Should you discourage clients from nominating a foreign Executor in their Wills? Many South Africans have family members living overseas who would normally be nominated in a Will as Executor or co-Executor.
What does the law say?
Section 14 of the Administration of Estates Act stipulates that any person nominated in a Will lodged with the Master of the High Court and accepted by the Master shall be appointed as the Executor if they are not incapacitated and the nominee has complied with the Master’s requirements. Accordingly, the nominated Executor can be resident or non-resident and clients are within their rights nominating a non-resident Executor.
But wait – what are the practical implications?

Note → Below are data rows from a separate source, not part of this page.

theorem applyThreshold_csound {c0 c : Ctx} (h : CSound c0 c) {ln : Nat} : CSound c0 (applyThreshold ln c) := by
  unfold applyThreshold
  try dsimp only
  repeat' first
    | with_reducible assumption
    | with_reducible apply upd_say_csound
    | with_reducible apply record_csound
    | with_reducible refine csound_of_turn ?_ (enterFaulted_cturn (CTurn.refl _))
    | with_reducible exact putProfileLoad_sound _ _
    | with_reducible exact putCalendarLoad_sound _ _
    | with_reducible exact putZoneLoad_sound _ _
    | with_reducible exact putGroupLoad_sound _ _
    | with_reducible exact putPatternLoad_sound _ _
    | with_reducible exact putChannelLoad_sound _ _
    | with_reducible exact putDrillLoad_sound _ _
    | with_reducible exact putCircuitLoad_sound _ _
    | with_reducible exact putLineLoad_sound _ _
    | with_reducible exact putMemberLoad_sound _ _
    | with_reducible exact putIoLoad_sound _ _
    | with_reducible exact putSwitch_sound _ _
    | with_reducible apply upd_answer_csound
    | with_reducible apply upd_refuse_csound
    | with_reducible apply upd_setTb_csound
    | with_reducible apply upd_ask_csound
    | with_reducible apply upd_setLine_csound
    | with_reducible apply upd_setNode_csound
    | with_reducible apply upd_setCircuit_csound
    | with_reducible apply upd_setOutput_csound
    | with_reducible apply upd_setInput_csound
    | with_reducible apply upd_trouble_csound
    | with_reducible apply call_csound
    | (with_reducible apply each_csound; intro _ _ _ _; try dsimp only)
    | with_reducible apply upd_csound
    | with_reducible exact (mirrorFire_turn _).toSound
    | split
    | with_reducible apply Sound.refl
    | (with_reducible apply Sound.of_blocks <;> first | rfl | simp)

theorem applyLine_csound {c0 c : Ctx} (h : CSound c0 c) {ln : Nat} {new : LineCfg} {r : PathPair} : CSound c0 (applyLine ln new r c) := by
  unfold applyLine
  try dsimp only
  repeat' first
    | with_reducible assumption
    | with_reducible apply upd_say_csound
    | with_reducible apply record_csound
    | with_reducible apply lineStarts_csound
    | with_reducible apply applyThreshold_csound
    | with_reducible refine csound_of_turn ?_ (lineChanged_cturn (CTurn.refl _))
    | with_reducible exact putProfileLoad_sound _ _
    | with_reducible exact putCalendarLoad_sound _ _
    | with_reducible exact putZoneLoad_sound _ _
    | with_reducible exact putGroupLoad_sound _ _
    | with_reducible exact putPatternLoad_sound _ _
    | with_reducible exact putChannelLoad_sound _ _
    | with_reducible exact putDrillLoad_sound _ _
    | with_reducible exact putCircuitLoad_sound _ _
    | with_reducible exact putLineLoad_sound _ _
    | with_reducible exact putMemberLoad_sound _ _
    | with_reducible exact putIoLoad_sound _ _
    | with_reducible exact putSwitch_sound _ _
    | with_reducible apply upd_answer_csound
    | with_reducible apply upd_refuse_csound
    | with_reducible apply upd_setTb_csound
    | with_reducible apply upd_ask_csound
    | with_reducible apply upd_setLine_csound
    | with_reducible apply upd_setNode_csound
    | with_reducible apply upd_setCircuit_csound
    | with_reducible apply upd_setOutput_csound
    | with_reducible apply upd_setInput_csound
    | with_reducible apply upd_trouble_csound
    | with_reducible apply call_csound
    | (with_reducible apply each_csound; intro _ _ _ _; try dsimp only)
    | with_reducible apply upd_csound
    | with_reducible exact (mirrorFire_turn _).toSound
    | split
    | with_reducible apply Sound.refl
    | (with_reducible apply Sound.of_blocks <;> first | rfl | simp)

theorem finishLines_csound {c0 c : Ctx} (h : CSound c0 c) {paths : List PathPair} {l : Load LineCfg} : CSound c0 (finishLines paths l c) := by
  unfold finishLines
  try dsimp only
  repeat' first
    | with_reducible assumption
    | with_reducible apply upd_say_csound
    | with_reducible apply record_csound
    | with_reducible apply applyLine_csound
    | with_reducible exact putProfileLoad_sound _ _
    | with_reducible exact putCalendarLoad_sound _ _
    | with_reducible exact putZoneLoad_sound _ _
    | with_reducible exact putGroupLoad_sound _ _
    | with_reducible exact putPatternLoad_sound _ _
    | with_reducible exact putChannelLoad_sound _ _
    | with_reducible exact putDrillLoad_sound _ _
    | with_reducible exact putCircuitLoad_sound _ _
    | with_reducible exact putLineLoad_sound _ _
    | with_reducible exact putMemberLoad_sound _ _
    | with_reducible exact putIoLoad_sound _ _
    | with_reducible exact putSwitch_sound _ _
    | with_reducible apply upd_answer_csound
    | with_reducible apply upd_refuse_csound
    | with_reducible apply upd_setTb_csound
    | with_reducible apply upd_ask_csound
    | with_reducible apply upd_setLine_csound
    | with_reducible apply upd_setNode_csound
    | with_reducible apply upd_setCircuit_csound
    | with_reducible apply upd_setOutput_csound
    | with_reducible apply upd_setInput_csound
    | with_reducible apply upd_trouble_csound
    | with_reducible apply call_csound
    | (with_reducible apply each_csound; intro _ _ _ _; try dsimp only)
    | with_reducible apply upd_csound
    | with_reducible exact (mirrorFire_turn _).toSound
    | split
    | with_reducible apply Sound.refl
    | (with_reducible apply Sound.of_blocks <;> first | rfl | simp)
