-- ==== Sys2Proof/Laws/Shapes.lean ====
section
/-! SUPPORT. The three shapes of a command's effect keep the standing conditions when their inner operation does; so do the decision of a slot's request
and the reading of a slot. -/

namespace Sys2Proof.Machine
open Sys2Proof

set_option linter.unusedTactic false
set_option linter.unreachableTactic false

/-! ### The three shapes of a command's effect -/

theorem event_sound {f : Ctx → Ctx} (hf : ∀ c, CSound c (f c)) (s : State) : Sound s (event f s) := by
  unfold event
  split
  · exact (begin_sound s).trans (Sound.trans (hf _) (close_sound _))
  · exact Sound.refl s

theorem eventWhen_sound {p : Bool} {f : Ctx → Ctx} (hf : ∀ c, CSound c (f c)) (s : State) : Sound s (eventWhen p f s) := by
  unfold eventWhen
  split
  · exact event_sound hf s
  · exact Sound.refl s

theorem request_sound {q : ReqHdr} {f : Ctx → Ctx} (hf : ∀ c, CSound c (f c)) (s : State) : Sound s (request q f s) := by
  unfold request
  split
  · exact (takeSlot_sound q s).trans ((begin_sound _).trans (Sound.trans (hf ((s.takeSlot q).beginFor q.tag)) (close_sound _)))
  · exact Sound.refl s

theorem completion_sound {p : Access → Bool} {f : Access → Ctx → Ctx} (hf : ∀ a c, CSound c (f a c)) (s : State) :
    Sound s (completion p f s) := by
  unfold completion
  split
  · split
    · exact (completed_sound s).trans (landed_sound _ _)
    · exact Sound.refl s
  · split
    · exact (completed_sound s).trans ((begin_sound _).trans (Sound.trans (hf _ _) (close_sound _)))
    · exact Sound.refl s
  · exact Sound.refl s

theorem recordDone_sound {t : TableCode} {q : State → Option ReqHdr} {f : Ctx → Ctx} (hf : ∀ c, CSound c (f c)) (s : State) :
    Sound s (recordDone t q f s) := by
  unfold recordDone
  exact completion_sound (fun _ c => hf { c with tag := ((q s).map (·.tag)).getD 0 }) s

theorem decideRequest_csound {c0 c : Ctx} (h : CSound c0 c) {i : Instr} : CSound c0 (decideRequest i c) := by
  unfold decideRequest
  try dsimp only
  repeat' first
    | with_reducible assumption
    | with_reducible apply upd_say_csound
    | with_reducible apply record_csound
    | with_reducible apply decideSetTime_csound
    | with_reducible apply decideSetTrim_csound
    | with_reducible apply decideSetReference_csound
    | with_reducible apply decideSetDst_csound
    | with_reducible apply decideLoadProfiles_csound
    | with_reducible apply decideLoadCalendar_csound
    | with_reducible apply decideLoadZones_csound
    | with_reducible apply decideLoadGroups_csound
    | with_reducible apply decideLoadPatterns_csound
    | with_reducible apply decideLoadChannels_csound
    | with_reducible apply decideLoadDrills_csound
    | with_reducible apply decideLoadCircuits_csound
    | with_reducible apply decideLoadLines_csound
    | with_reducible apply decideLoadMembers_csound
    | with_reducible apply decideLoadIo_csound
    | with_reducible apply decideSwitch_csound
    | with_reducible apply readStatus_csound
    | with_reducible apply decideSetFlags_csound
    | with_reducible apply decideTodayProfile_csound
    | with_reducible apply decideRing_csound
    | with_reducible apply decideAnnounce_csound
    | with_reducible apply decideEndAnnouncement_csound
    | with_reducible apply decideStartDrill_csound
    | with_reducible apply decideStopSounding_csound
    | with_reducible apply decideAllClear_csound
    | with_reducible apply decideEndDrill_csound
    | with_reducible apply decideResume_csound
    | with_reducible apply decideSetDial_csound
    | with_reducible apply decideClearCircuit_csound
    | with_reducible apply decideEnumerate_csound
    | with_reducible apply decideRenumber_csound
    | with_reducible apply decideSetNode_csound
    | with_reducible apply decideClearLine_csound
    | with_reducible apply decideDrive_csound
    | with_reducible apply decideReadLine_csound
    | with_reducible apply upd_answer_csound
    | with_reducible apply upd_refuse_csound
    | with_reducible apply upd_setTb_csound
    | with_reducible apply upd_ask_csound
    | with_reducible apply upd_setLine_csound
    | with_reducible apply upd_setNode_csound
    | with_reducible apply upd_setCircuit_csound
    | with_reducible apply upd_setOutput_csound
    | with_reducible apply upd_setInput_csound
    | with_reducible apply upd_trouble_csound
    | with_reducible apply call_csound
    | (with_reducible apply each_csound; intro _ _ _ _; try dsimp only)
    | with_reducible apply upd_csound
    | with_reducible exact (mirrorFire_turn _).toSound
    | split
    | with_reducible apply Sound.refl
    | (with_reducible apply Sound.of_blocks <;> first | rfl | simp)

theorem decideSlot_csound {c0 c : Ctx} (h : CSound c0 c) {q : ReqHdr} {r : SlotRequest} : CSound c0 (decideSlot q r c) := by
  unfold decideSlot
  try dsimp only
  repeat' first
    | with_reducible assumption
    | with_reducible apply upd_say_csound
    | with_reducible apply record_csound
    | with_reducible apply decideRequest_csound
    | with_reducible apply upd_answer_csound
    | with_reducible apply upd_refuse_csound
    | with_reducible apply upd_setTb_csound
    | with_reducible apply upd_ask_csound
    | with_reducible apply upd_setLine_csound
    | with_reducible apply upd_setNode_csound
    | with_reducible apply upd_setCircuit_csound
    | with_reducible apply upd_setOutput_csound
    | with_reducible apply upd_setInput_csound
    | with_reducible apply upd_trouble_csound
    | with_reducible apply call_csound
    | (with_reducible apply each_csound; intro _ _ _ _; try dsimp only)
    | with_reducible apply upd_csound
    | with_reducible exact (mirrorFire_turn _).toSound
    | split
    | with_reducible apply Sound.refl
    | (with_reducible apply Sound.of_blocks <;> first | rfl | simp)

theorem slotDone_csound {c0 c : Ctx} (h : CSound c0 c) {n : Nat} {d : List Byte} : CSound c0 (slotDone n d c) := by
  unfold slotDone
  dsimp only
  refine upd_csound ?_ (nextSlot_sound _ _)
  split
  · exact decideSlot_csound (c := { c.upd (State.takeSlot (slotHdr n d)) with tag := (slotHdr n d).tag })
      (upd_csound h (takeSlot_sound _ _))
  · exact h

end Sys2Proof.Machine
end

It is highly likely that despite the Will exempting the Executor from filing security (which is often the case) the Master will override this provision and insist upon security where the nominee is non-resident. The Master has the discretion to override the Testator’s wishes in this regard and has confirmed that he will always call for security where the Executor is non-resident despite the Testator specifically exempting the Executor from filing security.
So why not simply obtain security?
Firstly, it is highly unlikely that a local underwriter will insure this risk precisely because the Executor is non-resident, and secondly, if you found an insurer willing to provide security, the premium is likely to be prohibitively expensive.
Persuade your client not only to appoint a resident Executor, but someone who has the necessary experience and qualifications to perform this onerous task.